(Task input)

-- ==== Sys2Proof/Proofs/Sizes.lean ====
section
/-! The round count and the sizes derived from `NB` and `NK` (`00_scope.md` R8, R9). -/

namespace Sys2Proof.Machine

theorem wordCount_eq_eight (c : WordCount) : wordCount c = 8 ↔ c = .eight := by cases c <;> decide

theorem wordCount_eq_six (c : WordCount) : wordCount c = 6 ↔ c = .six := by cases c <;> decide

/-- R8's formula in numbers: its tests on sizes in words are the tests `roundsFor` makes, in the same order. -/
theorem roundCount_roundsFor (nb nk : WordCount) : roundCount (roundsFor nb nk) =
    if wordCount nb = 8 ∨ wordCount nk = 8 then 14 else if wordCount nb = 6 ∨ wordCount nk = 6 then 12 else 10 := by
  simp only [wordCount_eq_eight, wordCount_eq_six, roundsFor]
  split_ifs <;> rfl

/-- The larger of the two sizes decides the round count. -/
theorem roundCount_roundsFor_eq_max (nb nk : WordCount) :
    roundCount (roundsFor nb nk) = max (wordCount nb) (wordCount nk) + 6 := by
  cases nb <;> cases nk <;> rfl

end Sys2Proof.Machine

open Sys2Proof Sys2Proof.Machine

/-- Settles O22: the two forms of the round count hold of every pair, and R9's nine lines are computed. -/
theorem derivedSizesOfTheNinePairs : Obligations.DerivedSizesOfTheNinePairs := by
  unfold Obligations.DerivedSizesOfTheNinePairs
  exact ⟨roundCount_roundsFor, roundCount_roundsFor_eq_max, by decide⟩

end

(End Task input)

* What to do
The lines above from the one with "round count. -/" through the one with "open Sys2Proof Sys2Proof.Machine" are to be duplicated exactly, ends included, with nothing added.

* Solution to the exercise
/-- The larger of the two sizes decides the round count. -/
theorem roundCount_roundsFor_eq_max (nb nk : WordCount) :
    roundCount (roundsFor nb nk) = max (wordCount nb) (wordCount nk) + 6 := by
  cases nb <;> cases nk <;> rfl

end Sys2Proof.Machine

open Sys2Proof Sys2Proof.Machine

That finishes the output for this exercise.